Phillips v Walsh (1990) 20 NSWLR 206
Re Porteous [1949] VLR 383
Re Wilcox; ex parte Venture Industries (1996) 141 ALR 727
Smith v Permanent Trustee Australia (Unreported, 24 June 1992, Young J)
Todorovic v Moussa (2001) 53 NSWLR 463
Trawl Industries v Effem Foods (1992) 27 NSWLR 326
Wentworth v Wollahra Municipal Council (No. 2) (1982) 149 CLR 672PARTIES: Hudson Investment Group Limited (ACN 004 683 729) (Plaintiff)
Australian Hardboards Limited (ACN 088 183 420) (First Defendant)
Hudson Timber Products Limited (ACN 081 809 814) (Formerly called Hudson Timber & Hardware Limited) (Second Defendant)
AH Bremer Park Pty Limited (ACN 098 657 188) (Third Defendant)
Bruce William McLeod (Fourth Defendant)
Peter Cecil Holland (Fifth Defendant)FILE NUMBER(S): SC 50066/04
COUNSEL: Mr WG Muddle (Plaintiff)
Mr CR Newlinds SC, Mr PT Newton (First to Third Defendants)
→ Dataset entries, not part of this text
/-- Settles O56: both searches come to a report on the same data, and there is one report only. -/
theorem mitmAndBruteAgree : Obligations.MitmAndBruteAgree := by
  intro s h hr hscript hsched
  obtain ⟨k, v, hpos, -, hv, hready, hdone, -, -, -, hreport⟩ := h.search_reports hr hscript hsched (.inl rfl)
  obtain ⟨k', v', hpos', -, hv', hready', hdone', -, -, -, hreport'⟩ := h.search_reports hr hscript hsched (.inr rfl)
  obtain ⟨hfound, hfk1, hfk2⟩ := hreport.unique hreport'
  exact ⟨k, k', v, v', hpos, hpos', hv, hv', hready, hready', hdone, hdone', hfound, hfk1, hfk2, hreport, hreport',
    fun _ _ hmade => hreport.found_of_verified (verified_of_makes_pairs hmade)⟩

end Sys2Proof.Machine
end

section
/-! The single steps of MITM and BRUTE (45_key_recovery.md R143 to R145, R148, R150, R152), and what the two commands
leave alone. -/

namespace Sys2Proof.Machine

/-- Settles O15: each direction of the cipher undoes the other under the second key. -/
theorem candidateIffPivotReencrypts : Obligations.CandidateIffPivotReencrypts :=
  fun _ p c k1 k2 h => cipherE_eq_cipherD_iff h p c k1 k2

/-- A search in execution takes its next sequencer step (10_state.md R34). -/
theorem exec_search_of_executing {s : State} {i : Instr} (hi : i = .mitm ∨ i = .brute) {ph : Phase} {a b n : Nat}
    (h : s.executing i ph a b n) : exec i s = .next (advanceOf i s) := by
  obtain ⟨hseq, hw⟩ := h
  have hp : s.inProgress i = true := by simp [State.inProgress_run hseq]
  obtain rfl | rfl := hi <;> exact exec_advance hp rfl nofun nofun hw

/-! ### Fill steps (R143, R144) -/

/-- A step that stores a block and moves the sequencer: the block reads back, and every other block is as before. -/
theorem blockAt_store_and_move (s : State) (sp : Space) (k : Nat) (b : Block) (q : Seq) :
    ({ s.storeBlock sp k b with seq := q } : State).blockAt sp k = b ∧
      SameBlocksBut (some (sp, k)) s { s.storeBlock sp k b with seq := q } := by
  refine ⟨s.blockAt_storeBlock_same sp k b, fun sp' k' hne => s.blockAt_storeBlock_other b ?_⟩
  by_contra! hsame
  exact hne (by rw [hsame.1, hsame.2])

theorem fillForward_eq {k : Nat} (hk : k < 1024) (j n : Nat) (s : State) :
    fillForward k j n s = { s.storeBlock .fwd k (cipherE s.tables s.regs.p.r1 (keyOf k)) with
      seq := if k = 1023 then .run .mitm .fillB 1024 0 n else .run .mitm .fillF (k + 1) j n } := by
  rw [fillForward]
  split
  · next hnext => rw [nKeys_eq] at hnext; rw [if_neg (by omega)]; rfl
  · next hlast =>
    obtain rfl : k = 1023 := by rw [nKeys_eq] at hlast; omega
    rfl

theorem fillBackward_eq {k : Nat} (hk : k < 1024) (i n : Nat) (s : State) :
    fillBackward i k n s = { s.storeBlock .bwd k (cipherD s.tables s.regs.c.r1 (keyOf k)) with
      seq := if k = 1023 then .run .mitm .scan 0 0 n else .run .mitm .fillB i (k + 1) n } := by
  rw [fillBackward]
  split
  · next hnext => rw [nKeys_eq] at hnext; rw [if_neg (by omega)]; rfl
  · next hlast =>
    obtain rfl : k = 1023 := by rw [nKeys_eq] at hlast; omega
    rfl

/-- Settles O22: a fill step is a store at the counter and a move of the sequencer. -/
theorem mitmFillsForwardAndBackward : Obligations.MitmFillsForwardAndBackward := by
  refine ⟨fun s h => exec_search_of_ready (.inl rfl) h, fun s k j n h hk => ?_, fun s i k n h hk => ?_⟩
  · have hstep := (advanceMitm_fillF h.1).trans (fillForward_eq hk j n s)
    obtain ⟨hsame, hother⟩ := blockAt_store_and_move s .fwd k _ _
    exact ⟨_, (exec_search_of_executing (.inl rfl) h).trans (congrArg _ hstep), hsame, hother, rfl⟩
  · have hstep := (advanceMitm_fillB h.1).trans (fillBackward_eq hk i n s)
    obtain ⟨hsame, hother⟩ := blockAt_store_and_move s .bwd k _ _
    exact ⟨_, (exec_search_of_executing (.inl rfl) h).trans (congrArg _ hstep), hsame, hother, rfl⟩

/-! ### SCAN steps (R147, R152) -/

/-- `scanStep_cases` from the side of its cases: the test of the pair and the pair's place name the result. -/
theorem scanStep_results {op : Instr} {hit : State → Nat → Nat → Bool} {i j n : Nat} {s : State} {p : Prop}
    (hhit : hit s i j = true ↔ p) (hi : i < 1024) (hj : j < 1024) :
    (p → (.next (scanStep op hit i j n s) : Result) = .next (s.finish (.keyPair (some (keyOf i, keyOf j))))) ∧
    (¬p → j < 1023 → (.next (scanStep op hit i j n s) : Result) = .next (s.moveTo op .scan i (j + 1) n)) ∧
    (¬p → j = 1023 → i < 1023 →
      (.next (scanStep op hit i j n s) : Result) = .next (s.moveTo op .scan (i + 1) 0 n)) ∧
    (¬p → j = 1023 → i = 1023 → (.next (scanStep op hit i j n s) : Result) = .next (s.finish (.keyPair none))) := by
  have hkeys := nKeys_eq
  rw [← hhit]
  obtain ⟨hmem, h⟩ | ⟨hmiss, hj', h⟩ | ⟨hmiss, hj', hi', h⟩ | ⟨hmiss, hj', hi', h⟩ := scanStep_cases op hit i j n s <;>
    rw [h]
  · exact ⟨fun _ => rfl, fun hno => absurd hmem hno, fun hno => absurd hmem hno, fun hno => absurd hmem hno⟩
  · exact ⟨fun hyes => by simp [hmiss] at hyes, fun _ _ => rfl, by omega, by omega⟩
  · exact ⟨fun hyes => by simp [hmiss] at hyes, by omega, fun _ _ _ => rfl, by omega⟩
  · exact ⟨fun hyes => by simp [hmiss] at hyes, by omega, by omega, fun _ _ _ => rfl⟩

/-- The cross-validation, pair by pair (45_key_recovery.md R141). -/
theorem crossValidated_iff (t : Tables) (r : Regs) (i j : Nat) : crossValidated t r i j = true ↔
    cipherE2 t r.p.r2 (keyOf i) (keyOf j) = r.c.r2 ∧ cipherE2 t r.p.r3 (keyOf i) (keyOf j) = r.c.r3 ∧
    cipherE2 t r.p.r4 (keyOf i) (keyOf j) = r.c.r4 ∧ cipherE2 t r.p.r5 (keyOf i) (keyOf j) = r.c.r5 := by
  simp [crossValidated, PairNo.auxiliary, pairAgrees, PairFile.get]

theorem mitmHit_iff (s : State) (i j : Nat) : mitmHit s i j = true ↔
    s.blockAt .fwd i = s.blockAt .bwd j ∧
    cipherE2 s.tables s.regs.p.r2 (keyOf i) (keyOf j) = s.regs.c.r2 ∧
    cipherE2 s.tables s.regs.p.r3 (keyOf i) (keyOf j) = s.regs.c.r3 ∧
    cipherE2 s.tables s.regs.p.r4 (keyOf i) (keyOf j) = s.regs.c.r4 ∧
    cipherE2 s.tables s.regs.p.r5 (keyOf i) (keyOf j) = s.regs.c.r5 := by
  rw [mitmHit, Bool.and_eq_true, beq_iff_eq, crossValidated_iff]

theorem bruteHit_iff (s : State) (i j : Nat) : bruteHit s i j = true ↔
    cipherE2 s.tables s.regs.p.r1 (keyOf i) (keyOf j) = s.regs.c.r1 ∧
    cipherE2 s.tables s.regs.p.r2 (keyOf i) (keyOf j) = s.regs.c.r2 ∧
    cipherE2 s.tables s.regs.p.r3 (keyOf i) (keyOf j) = s.regs.c.r3 ∧
    cipherE2 s.tables s.regs.p.r4 (keyOf i) (keyOf j) = s.regs.c.r4 ∧
    cipherE2 s.tables s.regs.p.r5 (keyOf i) (keyOf j) = s.regs.c.r5 := by
  rw [bruteHit, verified, Bool.and_eq_true, crossValidated_iff, pairAgrees, beq_iff_eq]
  rfl

/-- Settles O23: MITM's step in SCAN is a step of the scan with MITM's test. -/
theorem mitmScansInLexOrder : Obligations.MitmScansInLexOrder := by
  intro s i j n h hi hj
  rw [exec_search_of_executing (.inl rfl) h, advanceOf, advanceMitm_scan h.1]
  exact scanStep_results (mitmHit_iff s i j) hi hj

/-- Settles O24: BRUTE's step is a step of the scan with BRUTE's test. -/
theorem bruteScansInLexOrder : Obligations.BruteScansInLexOrder := by
  refine ⟨fun s h => exec_search_of_ready (.inr rfl) h, fun s i j n h hi hj => ?_⟩
  rw [exec_search_of_executing (.inr rfl) h, advanceOf, advanceBrute_run h.1]
  exact scanStep_results (bruteHit_iff s i j) hi hj

/-! ### What a search leaves alone (R148, R150) -/

/-- No command that runs on the sequencer changes FAULT, and none but one turned away changes OVR (10_state.md R29,
R31 (d)). -/
theorem exec_sameStickyFlags {i : Instr} {s t : State} (hn : i ≠ .nop) (hc : i ≠ .clr) (h : exec i s = .next t) :
    SameStickyFlags i s t := by
  obtain ⟨-, rfl⟩ | ⟨-, hb, hp, rfl⟩ | ⟨-, hclr, -⟩ | ⟨-, e, -, -, rfl⟩ | ⟨-, -, -, -, -, rfl⟩ |
    ⟨-, -, -, -, -, rfl⟩ := exec_cases h
  · exact ⟨rfl, fun _ => rfl⟩
  · exact ⟨rfl, fun hor => by simp_all⟩
  · exact absurd hclr hc
  · exact ⟨rfl, fun _ => rfl⟩
  · obtain ⟨-, -, -, hfault, hovr, -⟩ := startOf_keeps i s.openEpisode
    exact ⟨hfault, fun _ => hovr⟩
  · obtain ⟨-, -, hfault, hovr, -⟩ := advanceOf_keeps i s
    exact ⟨hfault, fun _ => hovr⟩

/-- What a search leaves alone beside the flags and the outside world. -/
def SearchKeeps (place : Option (Space × Nat)) (s t : State) : Prop :=
  t.regs = { s.regs with fk1 := t.regs.fk1, fk2 := t.regs.fk2 } ∧ t.chain = s.chain ∧ t.ptOld = s.ptOld ∧
    SameBlocksBut place s t

/-- A change of flags, ERRCODE, latch or sequencer is within the frame. -/
theorem SearchKeeps.of_eq {s t : State} (place : Option (Space × Nat)) (hregs : t.regs = s.regs)
    (hchain : t.chain = s.chain) (hold : t.ptOld = s.ptOld) (hmem : ∀ sp, t.mem sp = s.mem sp)
    (hresets : t.resets = s.resets) : SearchKeeps place s t :=
  ⟨by rw [hregs], hchain, hold, .of_mem_eq hmem hresets place⟩

theorem SearchKeeps.of_scanStep (place : Option (Space × Nat)) (op : Instr) (hit : State → Nat → Nat → Bool)
    (i j n : Nat) (s : State) : SearchKeeps place s (scanStep op hit i j n s) := by
  have finish (found : Option (Key × Key)) : SearchKeeps place s (s.finish (.keyPair found)) :=
    ⟨by cases found <;> rfl, rfl, rfl, .of_mem_eq (s.finish_keeps _).2 rfl place⟩
  have move (a b : Nat) : SearchKeeps place s (s.moveTo op .scan a b n) :=
    .of_eq place rfl rfl rfl (fun sp => by cases sp <;> rfl) rfl
  obtain ⟨-, h⟩ | ⟨-, -, h⟩ | ⟨-, -, -, h⟩ | ⟨-, -, -, h⟩ := scanStep_cases op hit i j n s <;> rw [h]
  · exact finish _
  · exact move _ _
  · exact move _ _
  · exact finish _

/-- A store and a move of the sequencer, whose store is the one block that changes. -/
theorem SearchKeeps.store_and_move (s : State) (sp : Space) (k : Nat) (b : Block) (q : Seq) :
    SearchKeeps (some (sp, k)) s { s.storeBlock sp k b with seq := q } :=
  ⟨by simp, by simp, by simp, (blockAt_store_and_move s sp k b q).2⟩

theorem SearchKeeps.of_advanceMitm {s : State} {ph : Phase} {i j n : Nat} (hseq : s.seq = .run .mitm ph i j n) :
    SearchKeeps (storedPlace .mitm s) s (advanceMitm s) := by
  cases ph with
  | fillF =>
    have hplace : storedPlace .mitm s = some (.fwd, i) := by simp only [storedPlace, hseq]
    rw [advanceMitm_fillF hseq, hplace, fillForward]
    split <;> exact .store_and_move ..
  | fillB =>
    have hplace : storedPlace .mitm s = some (.bwd, j) := by simp only [storedPlace, hseq]
    rw [advanceMitm_fillB hseq, hplace, fillBackward]
    split <;> exact .store_and_move ..
  | _ =>
    simp only [advanceMitm, hseq]
    exact .of_scanStep ..

theorem SearchKeeps.of_advanceOf {s : State} {i : Instr} (hi : i = .mitm ∨ i = .brute) (hp : s.inProgress i = true) :
    SearchKeeps (storedPlace i s) s (advanceOf i s) := by
  obtain ⟨ph, a, b, n, hseq⟩ := State.inProgress_cases hp
  obtain rfl | rfl := hi
  · exact .of_advanceMitm hseq
  · rw [advanceOf, advanceBrute_run hseq]
    exact .of_scanStep ..

theorem exec_searchKeeps {s t : State} {i : Instr} (hi : i = .mitm ∨ i = .brute) (h : exec i s = .next t) :
    SearchKeeps (storedPlace i s) s t := by
  obtain ⟨-, rfl⟩ | ⟨-, -, -, rfl⟩ | ⟨-, -, rfl⟩ | ⟨-, e, -, -, rfl⟩ | ⟨-, -, -, -, -, rfl⟩ |
    ⟨hp, -, -, -, -, rfl⟩ := exec_cases h
  case inr.inr.inr.inr.inl =>
    obtain rfl | rfl := hi <;> exact .of_eq _ rfl rfl rfl (fun sp => by cases sp <;> rfl) rfl
  case inr.inr.inr.inr.inr => exact .of_advanceOf hi hp
  all_goals exact .of_eq _ rfl rfl rfl (fun sp => by cases sp <;> rfl) rfl

/-- Settles O34: the frame of every step of a search, the sticky flags and the outside world beside it. -/
theorem searchFrame : Obligations.SearchFrame := by
  intro i s t hi h
  have hsticky : SameStickyFlags i s t := by obtain rfl | rfl := hi <;> exact exec_sameStickyFlags nofun nofun h
  obtain ⟨hregs, hchain, hold, hblocks⟩ := exec_searchKeeps hi h
  exact ⟨hregs, hsticky, exec_sameSurroundings h, hchain, hold, hblocks⟩

end Sys2Proof.Machine
end

section
/-! The single steps of CBCD (46_cbc.md R161, R162, R164): its length check, one block, the commit, and what the command
leaves alone; and the scope of an error in its input (R165). -/

namespace Sys2Proof.Machine

/-! ### Acceptance and rejection (R161) -/

/-- CBCD issued to a core that is idle and not halted is accepted or rejected by its length check. -/
theorem exec_cbcd_of_ready {s : State} (hr : s.ready) :
    exec .cbcd s = .next (s.accept (lengthCheck s) startCbcd) := by
  obtain ⟨hseq, hb, hf⟩ := hr
  exact runCommand_issue _ _ _ hseq hb hf

section
variable {s : State}

theorem lengthCheck_of_ragged (h : s.regs.ctlen.toNat % 8 ≠ 0) : lengthCheck s = .badLength :=
  if_pos h

theorem lengthCheck_of_too_long (hwhole : s.regs.ctlen.toNat % 8 = 0) (hlong : 8 * 256 < s.regs.ctlen.toNat) :
    lengthCheck s = .lengthRange := by
  rw [lengthCheck, if_neg (not_not_intro hwhole), if_pos hlong]

theorem lengthCheck_of_legal (hwhole : s.regs.ctlen.toNat % 8 = 0) (hfits : s.regs.ctlen.toNat ≤ 8 * 256) :
    lengthCheck s = .none := by
  rw [lengthCheck, if_neg (not_not_intro hwhole), if_neg (Nat.not_lt.2 hfits)]

end

/-- CBCD with a legal length is accepted. -/
theorem exec_cbcd_of_legal {s : State} (hr : s.ready) (hwhole : s.regs.ctlen.toNat % 8 = 0)
    (hfits : s.regs.ctlen.toNat ≤ 8 * 256) : exec .cbcd s = .next (startCbcd s.openEpisode) := by
  rw [exec_cbcd_of_ready hr, lengthCheck_of_legal hwhole hfits, State.accept_none]

/-! ### One block (R162) -/

/-- CBCD in execution takes its next sequencer step (10_state.md R34). -/
theorem exec_cbcd_of_executing {s : State} {ph : Phase} {i j n : Nat} (h : s.executing .cbcd ph i j n) :
    exec .cbcd s = .next (advanceCbcd s) := by
  obtain ⟨hseq, hw⟩ := h
  exact runCommand_advance _ _ _ (by simp [State.inProgress_run hseq]) hw

/-- The block of the loop reads back, and every other block is as before. -/
theorem cbcBlock_blockAt (n : Nat) (s : State) :
    (cbcBlock n s).blockAt .ptbuf n =
        cipherD2 s.tables (s.blockAt .ctbuf n) s.regs.key1 s.regs.key2 ^^^ s.chain ∧
      SameBlocksBut (some (.ptbuf, n)) s (cbcBlock n s) :=
  blockAt_store_and_move s .ptbuf n _ s.seq

/-- What follows a store without touching a memory leaves the store's frame. -/
theorem SameBlocksBut.trans_mem_eq {s t u : State} {place : Option (Space × Nat)} (h : SameBlocksBut place s t)
    (hmem : ∀ sp, u.mem sp = t.mem sp) (hresets : u.resets = t.resets) : SameBlocksBut place s u :=
  fun sp k hne => (State.blockAt_congr (hmem sp) hresets k).trans (h sp k hne)

/-- Settles O26: the three answers of the length check, and the step of an empty stream, which only commits. -/
theorem cbcdLengthCheck : Obligations.CbcdLengthCheck := by
  refine ⟨fun s hr => ⟨fun hragged => ?_, fun hwhole hlong => ?_, exec_cbcd_of_legal hr⟩, fun s i j n h hempty => ?_⟩
  · rw [exec_cbcd_of_ready hr, lengthCheck_of_ragged hragged]
    rfl
  · rw [exec_cbcd_of_ready hr, lengthCheck_of_too_long hwhole hlong]
    rfl
  · have hcount : s.regs.blockCount = 0 := hempty
    rw [exec_cbcd_of_executing h]
    obtain ⟨hnext, -⟩ | ⟨hlast, -⟩ | ⟨-, ht⟩ := advanceCbcd_cases h.1
    · omega
    · omega
    · rw [ht]
      rfl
Dr AS Bell (Fourth and Fifth Defendants)SOLICITORS: Deacons (Plaintiff)
Coudert Brothers (First to Third Defendants)
Ebsworth & Ebsworth (Fourth and Fifth Defendants)
LOWER COURT JURISDICTION:
IN THE SUPREME COURT
OF NEW SOUTH WALES
EQUITY DIVISION
COMMERCIAL LIST
Einstein J
Tuesday 13 September 2005 ex tempore
Revised 15 September 2005
50066/04 Hudson Investment Group Limited v Australian Hardboards Limited & Ors
JUDGMENT
Content of reserved judgment
1 Following the delivery of the reserved judgement [2005] NSWSC 716 the attention of the Court has been drawn by the plaintiff to the following matters be found in judgment:
· the reference made in paragraph 129 to Mr Johnson as having been put forward by the plaintiff as a computer specialist in support of the plaintiffs allegation that particular minutes of meetings were altered;
· the references in paragraphs 180, 190 and 191 to Mr Farey not having been required for cross-examination by the defendants and to his uncontested affidavit evidence
2 Additionally to these matters I have noticed a typographical error in the third line of paragraph 5 where Mr Holland is described as the first defendant: he was of course the fifth defendant.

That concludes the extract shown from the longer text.